It seems like a lock should be able to autorelease in a distributed environment if the acquirer is no longer available. Would this not be considered "safe?"
The proposed algorithm provides a safety guarantee which is time bound: once the lock is acquired it has a specified validity time, after this time, it is possible for another client to reacquire it.
In practical terms this forces you to have the protected code path to be "real time", which is, guaranteed to terminate (or to abort) without the specified time.
>In practical terms this forces you to have the protected code path to be "real time", which is, guaranteed to terminate (or to abort) without the specified time.
You could keep re-acquiring the lock when it gets close to expiring, and stop your process if the lock becomes un-acquirable.
Yes, this is a good strategy. We are even guaranteed to be able to re-acquire the log if we send the reacquire request in time, and there are no new partitions, because in order to reacquire the lock it is possible to send a script that checks if the value matches, and if so, we can extend the expire of the keys. Basically it is possible for the lock holder to reacquire by extending the duration of the previous lock before it expires.
It seems like a timeout is less reliable/safe than some broadcast/ping mechanism that can check availability perpetually and if a node has disappeared the validity of the lock changes.
Trying to remember which distributed system model it is that sort of does this. Ring? Mesh?
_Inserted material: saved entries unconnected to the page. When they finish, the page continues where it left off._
/-- The accesses an instruction makes (R44, R45, R46, R195): it only adds to the record, and it makes as many writes as
its class, none for every class not named. -/
def Obligations.WritesAreThoseOfTheClass : Prop :=
  ∀ (i : Instr) (s t : State), exec i s = .next t →
    ∃ new, t.accesses = s.accesses ++ new ∧ new.countP isWrite = writesOf i

/-- A byte of memory changes only where the instruction's recorded accesses wrote it (R40, R45). -/
def Obligations.OnlyRecordedWritesChangeMemory : Prop :=
  ∀ (i : Instr) (s t : State) (b : Nat), exec i s = .next t →
    (∀ a v, BusAccess.write a v ∈ t.accesses → a.toNat ≠ b) → Memory.read t.mem b = Memory.read s.mem b

/-- The returned count (R98, the spec's "[derived: from rule R95, rule R96 and opcode_table.json]"): 2 to 8 for every
instruction but the traps, and a base count plus at most two. -/
def Obligations.ReturnedCountIsTwoToEight : Prop :=
  ∀ (i : Instr) (s t : State), exec i s = .next t → (descriptor i.opcode).slot ≠ .trap →
    ∃ n base, t.returned = .cycles n ∧ (descriptor i.opcode).cycles = some base ∧ base ≤ n ∧ n ≤ base + 2 ∧ 2 ≤ n ∧ n ≤ 8

/-- The invariant holds after reset. What memory and A, X, Y hold there is the model's choice (log 2, log 3). -/
def Obligations.ResetMeetsTheInvariant : Prop := Inv State.reset

/-- Every step keeps the invariant: from any state that meets it, whatever the driver calls and the bus answers. -/
def Obligations.EveryStepKeepsTheInvariant : Prop := ∀ s t : State, Inv s → step s = .next t → Inv t

/-- Halted is absorbing over whole runs (R219): once a Fatal stands, every sequence of calls runs to its end and changes
no register, no byte of memory and not the record. -/
def Obligations.FatalEndsEveryRun : Prop :=
  ∀ (n : Nat) (s : State), s.halted ≠ none →
    ∃ t : State, Host.Core.run core n s = .next t ∧ t.halted = s.halted ∧ t.pc = s.pc ∧ t.p = s.p ∧
      SameRegisters s t ∧ t.mem = s.mem ∧ t.pcValid = s.pcValid

/-- The controller's states (R219) and every driver (R217): each call answers a next state, a first `reset()` leads from
NotReset to Running and no other call leaves NotReset, a running core is halted by a `tick()` that fetches a trap opcode
and by nothing else, a halted core keeps its record, and so every sequence of calls is a run. That Fatal and NotReset
answer a next state is log 7 and log 8, that a run whose list is used up goes on with ticks is log 5: the model's
choice. -/
def Obligations.EveryCallMovesTheControllerAlongItsDiagram : Prop :=
  (∀ (s : State) (c : Call) (rest : List Call), ∃ t, step { s with calls := c :: rest } = .next t ∧ t.calls = rest ∧
    (Safety.NotReset s → if c = .reset then Safety.Running t else Safety.NotReset t) ∧
    (Safety.Running s → t.pcValid = true ∧
      (t.halted ≠ none ↔ c = .tick ∧ (descriptor (busRead s.pc s).1).slot = .trap)) ∧
    (s.halted ≠ none → t.halted = s.halted)) ∧
  ∀ (n : Nat) (s : State), ∃ t : State, Host.Core.run core n s = .next t
end

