-- ==== Sys2Proof/Tests/Slice0.lean ====
section
/-! SUPPORT. Tests. Their expected results are the spec's: the "Example:" or corner case of the named rule, or the named
source example (flags as the rule's Flags clause gives them). Then, for each statement with hypotheses, a state that
meets them all. -/

namespace Sys2Proof.Tests

open Sys2Proof Sys2Proof.Machine Sys2Proof.Spec

/-- The start of the spec's vectors (95_test_vectors.md, conventions). -/
def start : State := { State.reset with pc := 0x0600, sp := 0xFD }

def load (cells : List (Nat × Byte)) (s : State) : State :=
  { s with mem := cells.foldl (fun m c => Memory.write m c.1 c.2) s.mem }

def code (a : Nat) : List Byte → List (Nat × Byte)
  | [] => []
  | b :: rest => (a, b) :: code (a + 1) rest

def after (o : Out) : Option State :=
  match o with
  | .next t => some t
  | .fault _ => none
  | .refused _ => none

/-- One step of `s` with the bytes at PC and the cells in memory, and what is asked of the state after. -/
def tick {α : Type} (bytes : List Byte) (cells : List (Nat × Byte)) (s : State) (ask : State → α) : Option α :=
  (after (step (load (cells ++ code s.pc.toNat bytes) s))).map ask

/-! ### Well-formedness: each check refuses an ill-formed row -/

/-- A row that every check accepts: LDA Absolute. -/
def goodRow : Descriptor := ⟨"LDA", .legal, some .absolute, 3, some 4, false, .withWord .ldaAbs⟩

theorem test_goodRow : goodRow.wellFormed = true := by decide
theorem test_sizeOk_refuses : Descriptor.sizeOk { goodRow with size := 2 } = false := by decide
theorem test_sizeOk_refuses_padding_of_another_mode :
    Descriptor.sizeOk { goodRow with size := 2, form := .padded .brk } = false := by decide
theorem test_fitsSize_refuses : Form.fitsSize 3 (.alone .nop) = false := by decide
theorem test_cyclesOk_refuses : Descriptor.cyclesOk { goodRow with cycles := some 9 } = false := by decide
theorem test_penaltyOk_refuses : Descriptor.penaltyOk { goodRow with pageCross := true } = false := by decide
theorem test_trapOk_refuses : Descriptor.trapOk { goodRow with slot := .trap } = false := by decide
theorem test_imageOk_refuses : goodRow.imageOk [0xAD, 0x00] = false := by decide
theorem test_every_instruction_is_wellFormed : Instr.wellFormed (.ldaAbs 0xFFFF) = true := by decide

/-! ### Decoding: words written out from the spec's encodings -/

theorem test_decode_load : decode [0xBD, 0xFF, 0x30] = .ok (.ldaAbsX 0x30FF, []) := by rfl
theorem test_decode_store : decode [0x96, 0x10, 0xEA] = .ok (.stxZpY 0x10, [0xEA]) := by rfl
theorem test_decode_transfer : decode [0x9A] = .ok (.txs, []) := by rfl
theorem test_decode_arithmetic : decode [0xF1, 0x20] = .ok (.sbcIndY 0x20, []) := by rfl
theorem test_decode_logic : decode [0x41, 0x20] = .ok (.eorIndX 0x20, []) := by rfl
theorem test_decode_shift : decode [0x6A] = .ok (.rorA, []) := by rfl
theorem test_decode_branch : decode [0x10, 0x7F] = .ok (.bpl 0x7F, []) := by rfl
theorem test_decode_jump : decode [0x6C, 0xFF, 0x30] = .ok (.jmpInd 0x30FF, []) := by rfl
theorem test_decode_stack : decode [0x28] = .ok (.plp, []) := by rfl
theorem test_decode_brk_drops_its_padding : decode [0x00, 0x55, 0xEA] = .ok (.brk, [0xEA]) := by rfl
theorem test_decode_illegal : decode [0xB3, 0x20] = .ok (.laxIndY 0x20, []) := by rfl
theorem test_decode_trap : decode [0x8B, 0x12] = .ok (.xaa, [0x12]) := by rfl
theorem test_decode_nothing : decode [] = .error .noOpcode := by rfl
theorem test_decode_short : decode [0xAD, 0x00] = .error (.missingOperand 0xAD) := by rfl
theorem test_decode_table_word : decodeTableWord 24 0x123420 = some (.jsr 0x1234) := by decide
theorem test_withFetchWord_runs :
    (after (step (State.reset.withFetchWord 16 0x42A9))).map (fun t => (t.a, t.pc)) = some (0x42, 0x0002) := by decide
For such a model to work I believe you need a distributed replicated state machine, and the clients to be an active part of the distributed system (not just participating doing requests), being able to reply to pings. Yes, there is a safety advantage in the model you describe, as if the time taken to finish with an operation is larger than expected, the other clients may want to wait more, but in the practice:
1) What you do if the client replies to pings but takes an apparently never ending time to perform the operation on the shared resource?
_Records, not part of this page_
-- ==== Sys2Proof/Machine/Operands.lean ====
section
/-! DEFINITION. The operands: the regions and sizes a command takes from its registers (30_encoding.md R115, R116), and
the places of the register window with the value each holds (10_state.md R22 to R58). -/

namespace Sys2Proof.Machine

/-! ### Regions and sizes -/

/-- The source region [SRC_ADDR, SRC_ADDR + SRC_LEN) (20_memory.md R78). -/
def srcRegion (b : Block) : Region := ⟨b.srcAddr.toNat, b.srcLen.toNat⟩

/-- The destination region [DST_ADDR, DST_ADDR + DST_CAP) (20_memory.md R78). -/
def dstRegion (b : Block) : Region := ⟨b.dstAddr.toNat, b.dstCap.toNat⟩

/-- ceil(x/8), computed without overflow (00_scope.md R8). -/
def ceilDiv8 (n : Nat) : Nat := (n + 7) / 8

/-- x[ROOT] as a command or a host reads it: 0 when TREE_VALID = 0 (10_state.md R38; 45_decoder.md R201). -/
def rootReg (b : Block) : NodeIx := if b.treeValid then b.root else 0

/-! ### The register map (10_state.md R22) -/

/-- A place of the register window. -/
inductive Loc where
  | id
  | ctrl
  | cmd
  | status
  | irqEn
  | errCode
  | errInfo
  | srcAddr
  | srcLen
  | dstAddr
  | dstCap
  | totalBits
  | outLen
  | nleaf
  | nnode
  | root
  | maxLen
  | decNode
  | decBits
  /-- FREQ[s] (R41). -/
  | freq (s : Byte)
  /-- Word `k` of slot `i` of the NODE window (R45); slot 511 is no node. -/
  | node (i : NodeIx) (k : BitVec 2)
  /-- Word `k` of entry `s` of the CODE window (R49). -/
  | code (s : Byte) (k : BitVec 4)
  /-- Reserved space (R58). -/
  | reserved
  deriving DecidableEq, Repr

/-- The registers below 0x400 (R22). -/
def locateLow (n : Nat) : Loc :=
  match n with
  | 0x000 => .id
  | 0x004 => .ctrl
  | 0x008 => .cmd
  | 0x00C => .status
  | 0x010 => .irqEn
  | 0x014 => .errCode
  | 0x018 => .errInfo
  | 0x020 => .srcAddr
  | 0x024 => .srcLen
  | 0x028 => .dstAddr
  | 0x02C => .dstCap
  | 0x030 => .totalBits
  | 0x034 => .outLen
  | 0x040 => .nleaf
  | 0x044 => .nnode
  | 0x048 => .root
  | 0x04C => .maxLen
  | 0x050 => .decNode
  | 0x054 => .decBits
  | _ => .reserved

/-- The place an aligned offset names (R22): FREQ[s] at 0x400 + 4 s, NODE[i] at 0x2000 + 16 i, CODE[s] at
0x4000 + 64 s. -/
def locate (o : Offset) : Loc :=
  if o.toNat < 0x400 then locateLow o.toNat
  else if o.toNat < 0x800 then .freq (o.extractLsb' 2 8)
  else if o.toNat < 0x2000 then .reserved
  else if o.toNat < 0x4000 then .node (o.extractLsb' 4 9) (o.extractLsb' 2 2)
  else .code (o.extractLsb' 6 8) (o.extractLsb' 2 4)

/-- A legal access is 32 bits wide at an offset that is a multiple of 4 (20_memory.md R71, R72). -/
def RegAccess.legal (a : RegAccess) : Bool := a.width == 32 && a.offset.toNat % 4 == 0

/-- The places that read an unspecified value while BUSY ("busy-any": R22, R51; 70_reset_and_hazards.md R271). NODE slot
511 is not among them, since R45 says it always reads 0; words 9 to 15 of a CODE entry are (log 25: DEDUCED). -/
def Loc.busyAny : Loc → Bool
  | .totalBits | .outLen | .nleaf | .nnode | .root | .maxLen | .decNode | .decBits => true
  | .freq _ | .code _ _ => true
  | .node i _ => decide (i ≠ 511#9)
  | .id | .ctrl | .cmd | .status | .irqEn | .errCode | .errInfo => false
  | .srcAddr | .srcLen | .dstAddr | .dstCap | .reserved => false

/-- The places whose write is dropped while BUSY and sets OVR ("busy-drop": R22; 70_reset_and_hazards.md R270). -/
def Loc.busyDrop : Loc → Bool
  | .cmd | .srcAddr | .srcLen | .dstAddr | .dstCap | .totalBits | .freq _ => true
  | .id | .ctrl | .status | .irqEn | .errCode | .errInfo | .outLen | .nleaf | .nnode | .root | .maxLen => false
  | .decNode | .decBits | .node _ _ | .code _ _ | .reserved => false

/-! ### The window words of the tables -/

/-- The four words of a node (R45). -/
def nodeWord (n : Node) (k : BitVec 2) : Word :=
  match k.toNat with
  | 0 => BitVec.ofBool n.leaf ++ 0#7 ++ n.sym ++ 0#16
  | 1 => 0#7 ++ n.right ++ 0#7 ++ n.left
  | 2 => n.freq.extractLsb' 0 32
  | _ => 0#24 ++ n.freq.extractLsb' 32 8

/-- The sixteen words of a code entry (R49). -/
def codeWord (c : Code) (k : BitVec 4) : Word :=
  if k.toNat = 0 then c.len.zeroExtend 32
  else if k.toNat ≤ 8 then c.val.extractLsb' (32 * (k.toNat - 1)) 32
  else 0

/-- A word of the NODE window, gated by TREE_VALID and NNODE (R46). -/
def nodeWindow (b : Block) (i : NodeIx) (k : BitVec 2) : Word :=
  if b.treeValid ∧ i.toNat < b.nnode.toNat then nodeWord (nodeAt b.node i) k else 0

/-- A word of the CODE window, gated by CODE_VALID (R50). -/
def codeWindow (b : Block) (s : Byte) (k : BitVec 4) : Word :=
  if b.codeValid then codeWord (entry b.code s) k else 0

end Sys2Proof.Machine
end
2) What about if the client is correctly operating on the shared resource but the only component which is failing is the system you use to check its availability?
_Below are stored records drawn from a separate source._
/-- R235: the interrupt level, and that an acknowledge, a mask and a command start lower it; it is low after reset. -/
def Obligations.InterruptFollowsStatusAndEnable : Prop :=
  (∀ b : Block, irq b = ((b.done && b.doneIe) || (b.err && b.errIe))) ∧ irq Block.reset = false ∧
  (∀ (s : State) (v : Word), v.getLsbD 1 = true → v.getLsbD 2 = true →
    ∃ t, regAccess ⟨0x00C, .write, 32, v⟩ s = .next t ∧ irq t.block = false) ∧
  (∀ s : State, ∃ t, regAccess ⟨0x010, .write, 32, 0⟩ s = .next t ∧ irq t.block = false ∧
    t.block.done = s.block.done ∧ t.block.err = s.block.err) ∧
  (∀ (s t : State) (w : Word), s.block.engine = .idle → regAccess ⟨0x008, .write, 32, w⟩ s = .next t →
    irq t.block = false)

/-- R41: the FREQ window: a read returns FREQ[s] while Idle; an accepted write stores the value and clears both validity
flags; a write while BUSY is dropped and sets OVR. -/
def Obligations.FreqWindowReadsAndWrites : Prop :=
  ∀ (s : State) (k : Byte) (v : Word),
    let o : Offset := 0x400#15 + 4#15 * k.zeroExtend 15
    (s.block.engine = .idle →
      (∃ t, regAccess ⟨o, .read, 32, v⟩ s = .next t ∧ t.replies = .data (entry s.block.freq k) :: s.replies) ∧
      (∃ t, regAccess ⟨o, .write, 32, v⟩ s = .next t ∧ entry t.block.freq k = v ∧
        (∀ j : Byte, j ≠ k → entry t.block.freq j = entry s.block.freq j) ∧
        t.block = { s.block with freq := t.block.freq, treeValid := false, codeValid := false } ∧ t.mem = s.mem)) ∧
    (busy s.block = true → ∃ t, regAccess ⟨o, .write, 32, v⟩ s = .next t ∧
      t.block = { s.block with ovr := true })

/-- R30 to R35, R42, R43, R275: an operand register written while Idle reads back what was written at the next access,
and no other register changes; while Idle, TOTAL_BITS, OUT_LEN, DEC_NODE and DEC_BITS read what the commands left. -/
def Obligations.OperandsAndResultsReadBack : Prop :=
  ∀ s : State, s.block.engine = .idle →
    (∀ (o : Offset) (v : Word), o ∈ [0x020#15, 0x024#15, 0x028#15, 0x02C#15, 0x030#15] →
      ∃ t u, regAccess ⟨o, .write, 32, v⟩ s = .next t ∧ regAccess ⟨o, .read, 32, 0⟩ t = .next u ∧
        u.replies = .data v :: .done :: s.replies ∧ t.mem = s.mem ∧
        t.block = { s.block with
          srcAddr := if o = 0x020#15 then v else s.block.srcAddr
          srcLen := if o = 0x024#15 then v else s.block.srcLen
          dstAddr := if o = 0x028#15 then v else s.block.dstAddr
          dstCap := if o = 0x02C#15 then v else s.block.dstCap
          totalBits := if o = 0x030#15 then v else s.block.totalBits }) ∧
    (let reads := fun (o : Offset) (v : Nat) =>
      ∃ t w, regAccess ⟨o, .read, 32, 0⟩ s = .next t ∧ t.replies = .data w :: s.replies ∧ w.toNat = v
    reads 0x030 s.block.totalBits.toNat ∧ reads 0x034 s.block.outLen.toNat ∧
      reads 0x050 s.block.decNode.toNat ∧ reads 0x054 s.block.decBits.toNat)

/-- R46, R50 and the gates of R36 to R39: while Idle, without TREE_VALID the NODE window, NLEAF, NNODE and ROOT read 0,
and slots from NNODE on read 0 with it; without CODE_VALID the CODE window and MAX_LEN read 0. -/
def Obligations.InvalidTablesReadZero : Prop :=
  ∀ (s : State) (o : Offset), s.block.engine = .idle → o.toNat % 4 = 0 →
    let readsZero := ∃ t, regAccess ⟨o, .read, 32, 0⟩ s = .next t ∧ t.replies = .data 0 :: s.replies
    (s.block.treeValid = false →
      (0x2000 ≤ o.toNat ∧ o.toNat < 0x4000) ∨ o = 0x040#15 ∨ o = 0x044#15 ∨ o = 0x048#15 → readsZero) ∧
    (s.block.treeValid = true → 0x2000 ≤ o.toNat → o.toNat < 0x4000 →
      s.block.nnode.toNat ≤ (o.toNat - 0x2000) / 16 → readsZero) ∧
    (s.block.codeValid = false → 0x4000 ≤ o.toNat ∨ o = 0x04C#15 → readsZero)

/-- R45, R36, R37, R38: while Idle with TREE_VALID, NLEAF, NNODE and ROOT read their values and a slot i of the tree reads
its four words at 0x2000 + 16 i; the words of slot 511 read 0 at all times. That they do while BUSY too is the model's
reading of the word always of R45 beside R271 (log 25). -/
def Obligations.NodeWindowLayout : Prop :=
  ∀ s : State,
    let reads := fun (o : Nat) (v : Nat) =>
      ∃ t w, regAccess ⟨BitVec.ofNat 15 o, .read, 32, 0⟩ s = .next t ∧ t.replies = .data w :: s.replies ∧ w.toNat = v
    (s.block.engine = .idle → s.block.treeValid = true →
      reads 0x040 s.block.nleaf.toNat ∧ reads 0x044 s.block.nnode.toNat ∧ reads 0x048 s.block.root.toNat ∧
      ∀ i, i < s.block.nnode.toNat →
        reads (0x2000 + 16 * i) (2 ^ 31 * (slot s.block i).leaf.toNat + 2 ^ 16 * (slot s.block i).sym.toNat) ∧
        reads (0x2000 + 16 * i + 4) ((slot s.block i).left.toNat + 2 ^ 16 * (slot s.block i).right.toNat) ∧
        reads (0x2000 + 16 * i + 8) ((slot s.block i).freq.toNat % 2 ^ 32) ∧
        reads (0x2000 + 16 * i + 12) ((slot s.block i).freq.toNat / 2 ^ 32)) ∧
    (∀ k, k < 4 → reads (0x3FF0 + 4 * k) 0)

/-- R49, R39: while Idle with CODE_VALID, MAX_LEN reads its value and CODE[s] its sixteen words at 0x4000 + 64 s. -/
def Obligations.CodeWindowLayout : Prop :=
  ∀ (s : State) (b : Byte), s.block.engine = .idle → s.block.codeValid = true →
    let reads := fun (o : Nat) (v : Nat) =>
      ∃ t w, regAccess ⟨BitVec.ofNat 15 o, .read, 32, 0⟩ s = .next t ∧ t.replies = .data w :: s.replies ∧ w.toNat = v
    reads 0x04C s.block.maxLen.toNat ∧
    reads (0x4000 + 64 * b.toNat) (entry s.block.code b).len.toNat ∧
    (∀ k, 1 ≤ k → k ≤ 8 → reads (0x4000 + 64 * b.toNat + 4 * k)
      ((entry s.block.code b).val.toNat / 2 ^ (32 * (k - 1)) % 2 ^ 32)) ∧
    (∀ k, 9 ≤ k → k ≤ 15 → reads (0x4000 + 64 * b.toNat + 4 * k) 0)

/-- R58: the reserved offsets read 0 and ignore writes, at all times. -/
def Obligations.ReservedOffsetsReadZero : Prop :=
  ∀ (s : State) (o : Offset) (v : Word), o.toNat % 4 = 0 →
    o = 0x01C#15 ∨ o = 0x038#15 ∨ o = 0x03C#15 ∨ (0x058 ≤ o.toNat ∧ o.toNat < 0x400) ∨
      (0x800 ≤ o.toNat ∧ o.toNat < 0x2000) →
    regAccess ⟨o, .read, 32, v⟩ s = .next { s with replies := .data 0 :: s.replies } ∧
    regAccess ⟨o, .write, 32, v⟩ s = .next { s with replies := .done :: s.replies }

/-! ### Reset -/

/-- R22, R260: after reset ID reads 0x48554601 and every other offset of the window reads 0; the engine is Idle and the
interrupt is low. (The platform of `State.reset` is the model's choice: log 6, log 7.) -/
def Obligations.ResetValuesRead : Prop :=
  State.reset.block.engine = .idle ∧ irq State.reset.block = false ∧
  (∀ b : Byte, entry State.reset.block.freq b = 0) ∧
  ∀ o : Offset, o.toNat % 4 = 0 →
    ∃ t, regAccess ⟨o, .read, 32, 0⟩ State.reset = .next t ∧
      t.replies = [.data (if o = 0 then 0x48554601#32 else 0)]

/-- R24, R261: a write to CTRL with bit 0 = 1 resets the block at any time, as hard reset does; with bit 0 = 0 it does
nothing. -/
def Obligations.SoftResetAtAnyTime : Prop :=
  ∀ (s : State) (v : Word),
    (v.getLsbD 0 = true → ∃ t, regAccess ⟨0x004, .write, 32, v⟩ s = .next t ∧ t.block = State.reset.block) ∧
    (v.getLsbD 0 = false →
      regAccess ⟨0x004, .write, 32, v⟩ s = .next { s with replies := .done :: s.replies }) ∧
    (∃ t, runEvent .hardReset s = .next t ∧ t.block = State.reset.block)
1) I think a mix of the two approaches would work here - an actual timeout to a lock but not the only way of keeping a lock
2) I suppose that's always possible, but then what would happen is the lock would be released. Not ideal behavior but also not one that presents a data reliability issue.
Safety? It doesn't. Reliability? because it would prevent another node from acquiring a held lock if a server is available and release a lock if a server goes down.
In practical terms this forces you to have the protected code path to be "real time", which is, guaranteed to terminate (or to abort) without the specified time.